Analysis of the dynamical behaviour of turbocharger rotors supported in ball bearings

Turbochargers are essential elements in the downsizing concept of recent combustion engines. One major development objective is to raise the maximum rotor speed to either increase the air-mass flow or decrease the design size. This causes, among mechanical strength issues, inadequate subsynchronous vibrations known as fluid-whirl and fluid-whip for turbochargers equipped with journal bearings. Another disadvantage of commonly used journal bearings is the rather high friction loss, which is a significant design parameter. To overcome these problems ball bearings concepts are most suitable for advanced designs.
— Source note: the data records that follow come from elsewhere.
/-- An input is recognised asserted or deasserted: its filtered level has been so. -/
def State.recognise (s : State) (i : Nat) (v : Bool) : State :=
  let raw := if s.filteredNow i = v then s.pow.rawLevel else setBit s.pow.rawLevel i v
  let s := s.setReg K.inputs (setBit (s.reg K.inputs) i v)
  { s with pow := { s.pow with rawLevel := raw, filtered := setBit s.pow.filtered i v } }

/-- MOD_EN is recognised asserted: the rails are sequenced on; the module leaves safe stop (R390, R405, R425). -/
def modEnAssert (s : State) : State :=
  if s.pow.standby = false ∨ s.pow.inrushDone = false ∨ s.input 0 then s
  else
    let s := s.recognise 0 true
    let s := if s.reg K.moduleState = 2 then
        ({ s with gov := { s.gov with gateStop := false } }).setReg K.moduleState 0
      else s
    s.railsStart

/-- MOD_EN_ASSERT (R390). -/
def execModEnAssert (s : State) : Host.Outcome State Fault Refusal := finish s (modEnAssert s)

/-- MOD_EN is recognised deasserted: the rails are sequenced off, and the fast domains lose their contents (R392). -/
def modEnDeassert (s : State) : State :=
  if s.pow.standby = false ∨ s.input 0 = false then s
  else
    let on := s.railsOn
    let s := s.recognise 0 false
    let s := if on then (s.fastLost.setReg K.lastOffCause 0x01).setReg K.pllLocked 0 else s
    { s with pow := { s.pow with railsWant := false, rearm := false } }

/-- MOD_EN_DEASSERT (R392). -/
def execModEnDeassert (s : State) : Host.Outcome State Fault Refusal := finish s (modEnDeassert s)

/-- MOD_RST_N is recognised asserted: everything but the standby domain and the power stage enters reset (R405). -/
def modRstAssert (s : State) : State :=
  if s.pow.standby = false ∨ s.input 1 then s
  else
    let s := s.recognise 1 true
    if s.railsOn then s.fastLost else s

/-- MOD_RST_N_ASSERT (R405). -/
def execModRstAssert (s : State) : Host.Outcome State Fault Refusal := finish s (modRstAssert s)

/-- MOD_RST_N is recognised deasserted: the tick counter starts at zero, SLOT_ID is sampled again, rw entries take their reset
values, and boot starts (R391, R397, R409, R477). -/
def modRstRelease (slot : Nat) (s : State) : State :=
  if s.pow.standby = false ∨ s.input 1 = false then s
  else
    let s := s.recognise 1 false
    let t := s.tick
    let s := { s.standbyDefaults with
      tick := 0
      pow := { s.pow with rawSince := s.pow.rawSince.map fun (x : Int) => x - t, releasedAt := 0 }
      gov := { s.gov with limitPosted := 0, limitTicks := [] }
      sess := { s.sess with reconnects := [] } }
    let s := if slot % 8 = s.reg K.slotId then s
      else ((s.setReg K.slotIdMismatch 1).latchAlert 0x20).postSession 0x56 0xFF (leBytes 1 (s.reg K.slotId) ++ leBytes 1 (slot % 8))
    s.releaseReset

/-- MOD_RST_N_RELEASE (R391). -/
def execModRstRelease (slot : Nat) (s : State) : Host.Outcome State Fault Refusal := finish s (modRstRelease slot s)

/-! ### Power-fail hold (R406) -/

/-- Whether a unit has a command in execution or in its pipeline. -/
def State.unitBusy (s : State) (u : PowerUnit) : Bool :=
  let inFlight (q : QueueId) : Bool := (s.queue q).any fun Q => Q.infl.isSome
  match u with
  | .array n => inFlight ⟨.array, n⟩
  | .vector n => inFlight ⟨.vector, n⟩
  | .sequencer n => inFlight ⟨.array, n⟩ || inFlight ⟨.vector, n⟩ || inFlight ⟨.move, n⟩
  | .ee k => inFlight ⟨.embed, k⟩ || (s.ee k).fetches != [] || (s.ee k).partials != []
  | .slice k => inFlight ⟨.update, k⟩
  | .fabric => (List.range 16).any (fun q => inFlight ⟨.fabric, q⟩) || s.fab.pendReads.any (fun p => !p.vc0) || s.fab.reqs != []
  | .core _ => false

/-- Whether every unit of R398 is in Nap or Off. -/
def State.allNap (s : State) : Bool := s.powerUnits.all fun u => s.powerOf u ≥ 2

/-- With every unit in Nap or Off memory enters self-refresh, and under deep_idle the PLLs stop and the Ryeve port goes DOWN
(R399, R400). -/
def State.restIfAllNap (s : State) : State :=
  if s.allNap = false then s
  else
    let s := { s with pow := { s.pow with selfRefresh := true } }
    if s.reg K.deepIdle = 1 ∧ s.pow.pllStopped = false then
      (({ s with pow := { s.pow with pllStopped := true } }).setReg K.pllLocked 0).setReg K.ryeveLinkState 0
    else s

/-- Engines with no command in flight enter Nap (R406). -/
def State.napIdle (s : State) : State :=
  s.powerUnits.foldl (fun s u => match u with
    | .core _ => s
    | _ => if s.unitBusy u ∨ s.powerOf u ≥ 2 then s else s.setPower u 2) s

/-- The power-fail hold begins: the gate closes, admission stops (R406, R410). -/
def State.beginHold (s : State) : State :=
  if s.pow.inHold then s
  else
    let s : State := { s with pow := { s.pow with inHold := true, pfwSince := s.tick }, gov := { s.gov with gatePfw := true } }
    (((s.bump32 K.pfwHolds 1).postSession 0x50 0xFF (leBytes 8 s.tick)).napIdle).restIfAllNap

/-- PFW_N is recognised asserted: the hold, or after boot where boot is not complete (R406, R407). -/
def pfwHold (s : State) : State :=
  if s.pow.standby = false ∨ s.input 2 then s
  else
    let s := s.recognise 2 true
    if s.booted then s.beginHold else s

/-- PFW_HOLD (R406). -/
def execPfwHold (s : State) : Host.Outcome State Fault Refusal := finish s (pfwHold s)

/-- PFW_N is recognised deasserted: the hold ends, the gate opens, admission resumes (R406). -/
def pfwRelease (s : State) : State :=
  if s.pow.standby = false ∨ s.input 2 = false then s
  else
    let s := s.recognise 2 false
    if s.pow.inHold = false then s
    else
      let n := s.tick - s.pow.pfwSince
      let s : State := { s with pow := { s.pow with inHold := false }, gov := { s.gov with gatePfw := false } }
      s.postSession 0x51 0xFF (leBytes 8 n)

/-- PFW_RELEASE (R406). -/
def execPfwRelease (s : State) : Host.Outcome State Fault Refusal := finish s (pfwRelease s)

/-! ### Thermal limits (R401 to R403, R415) -/

/-- The median of 31 readings. -/
def median31 (l : List Int) : Int := (sortBy (fun a b => decide (a ≤ b)) l).getD 15 0

/-- A sensor's consecutive implausible readings, and its exclusion at 100 (R415). -/
def State.judgeSensor (temps : List Int) (s : State) (i : Nat) : State :=
  if s.gov.excluded.contains i then s
  else
    let t := temps.getD i 0
    let m := median31 (temps.eraseIdx i)
    let n := if (t - m).natAbs > 20000 then cellGet 0 i s.gov.implausible + 1 else 0
    let s := { s with gov := { s.gov with implausible := cellPut 0 i n s.gov.implausible } }
    if n < 100 then s
    else
      let s := { s with gov := { s.gov with excluded := s.gov.excluded ++ [i], implausible := cellPut 0 i 0 s.gov.implausible } }
      s.postSession 0x69 0xFF (leBytes 1 i)

/-- T_j over the sensors not excluded, in 0.001 °C (R401, R415). -/
def State.junctionOf (s : State) (temps : List Int) : Int :=
  let l := (temps.zipIdx.filter fun x => !s.gov.excluded.contains x.2).map (·.1)
  let m := match l with | [] => 0 | x :: xs => xs.foldl max x
  if s.gov.excluded.length ≥ 4 then m + 5000 else m

/-- Time with the gate closed by T_j, up to now, added to thermal_gate_ms; the rest of a millisecond is kept. -/
def State.gateTime (s : State) : State :=
  let since := cellGet 0 12 s.gov.hbmTicks
  if s.gov.gateThermal = false ∨ since = 0 then s
  else
    let ms := (s.tick + 1 - since) / 25000
    let s := s.bump K.thermalGateMs ms
    { s with gov := { s.gov with hbmTicks := cellPut 0 12 (since + 25000 * ms) s.gov.hbmTicks } }

/-- The gate closes or opens by T_j: DIE_THERMAL (R403). -/
def State.setThermalGate (s : State) (closed : Bool) (tj : Int) : State :=
  let s := { s with gov := { s.gov with
    gateThermal := closed
    hbmTicks := cellPut 0 12 (if closed then s.tick + 1 else 0) s.gov.hbmTicks } }
  s.postSession 0x53 0xFF (leBytes 1 (if closed then 0 else 1) ++ zeros 3 ++ leBytes 4 (tj % 2 ^ 32).toNat)

/-- The trip at 110 °C (R403). -/
def State.thermalTrip (s : State) : State := ((s.railsDrop 0x05 true false).bump32 K.thermalTrips 1).latchAlert 0x10

/-- The 32 die sensors are read (R401, R403, R415). -/
def dieSensorRead (temps : List Int) (s : State) : State :=
  if s.powered = false ∨ temps.length ≠ 32 then s
  else
    let s := (List.range 32).foldl (State.judgeSensor temps) s
    let tj := s.junctionOf temps
    let s := (s.setReg K.junction (tj % 2 ^ 32).toNat).gateTime
    let limit : Int := 1000 * (s.reg K.junctionLimit : Int)
    if tj ≥ 110000 then s.thermalTrip
    else if s.gov.gateThermal = false ∧ tj ≥ limit then s.setThermalGate true tj
    else if s.gov.gateThermal ∧ tj ≤ limit - 3000 then s.setThermalGate false tj
    else s

/-- DIE_SENSOR_READ (R401). -/
def execDieSensorRead (temps : List Int) (s : State) : Host.Outcome State Fault Refusal := finish s (dieSensorRead temps s)

/-! ### Unit power states (R398, R517) -/

/-- Whether an engine's queue is empty. -/
def State.queueEmpty (s : State) (q : QueueId) : Bool :=
  (s.queue q).all fun Q => Q.cmds == [] && Q.unread == [] && Q.infl.isNone

/-- Whether a control core has a task in hand (R22, R517). -/
def State.coreTask (s : State) (c : Nat) : Bool :=
  match c with
  | 0 => s.waiting != [] || s.sched.any fun r => r.clause.job % 2 == 0
  | 1 => s.sched.any fun r => r.clause.job % 2 == 1
  | 2 => s.svc.queue != []
  | _ => s.sess.sbBusy.isSome

/-- Whether a unit has no command in its queue or pipeline and no request or frame in service (R517). -/
def State.unitQuiet (s : State) (u : PowerUnit) : Bool :=
  !s.unitBusy u && match u with
    | .array n => s.queueEmpty ⟨.array, n⟩
    | .vector n => s.queueEmpty ⟨.vector, n⟩
    | .sequencer n => s.queueEmpty ⟨.array, n⟩ && s.queueEmpty ⟨.vector, n⟩ && s.queueEmpty ⟨.move, n⟩
    | .ee k => s.queueEmpty ⟨.embed, k⟩
    | .slice k => s.queueEmpty ⟨.update, k⟩
    | .fabric => (List.range 16).all fun q => s.queueEmpty ⟨.fabric, q⟩
    | .core c => !s.coreTask c

/-- Whether a unit has an admitted clause (R517). -/
def State.unitClause (s : State) (u : PowerUnit) : Bool :=
  s.clauses.any fun c => match u with
    | .array n => c.cls == .array && c.unit == n
    | .vector n => c.cls == .vector && c.unit == n
    | .sequencer n => clsOfPhrase c.cls && c.unit == n
    | .ee k => c.cls == .embed && c.unit == k
    | .slice k => c.cls == .update && c.unitsLeft.contains k
    | .fabric => c.cls == .fabric
    | .core _ => false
In that context, the simulation of the rotor including the non-linear effects of ball bearings, (with additional squeeze film damper to assure sufficient damping) is essential for an apriori analysis of the system’s dynamics. For that purpose, a dynamic model of the ball bearings including the contact dynamics between the balls, the inner and outer bearing raise and the cage was established and is investigated in detail.
The ball bearings and the squeeze film dampers are implemented with high modelling depth, taking into account all relevant design parameters like initial load, contour of the ball bearings, seals of the squeeze film damper etc.. The system’s eigenbehaviour is investigated using a non-linear and a linearized approach for the stiffness and damping properties of the bearings.
Finally, the results in term of time dependent rotor displacements (under a given rotational frequency of the turbocharger) are examined and compared with measurements to validate the simulation model.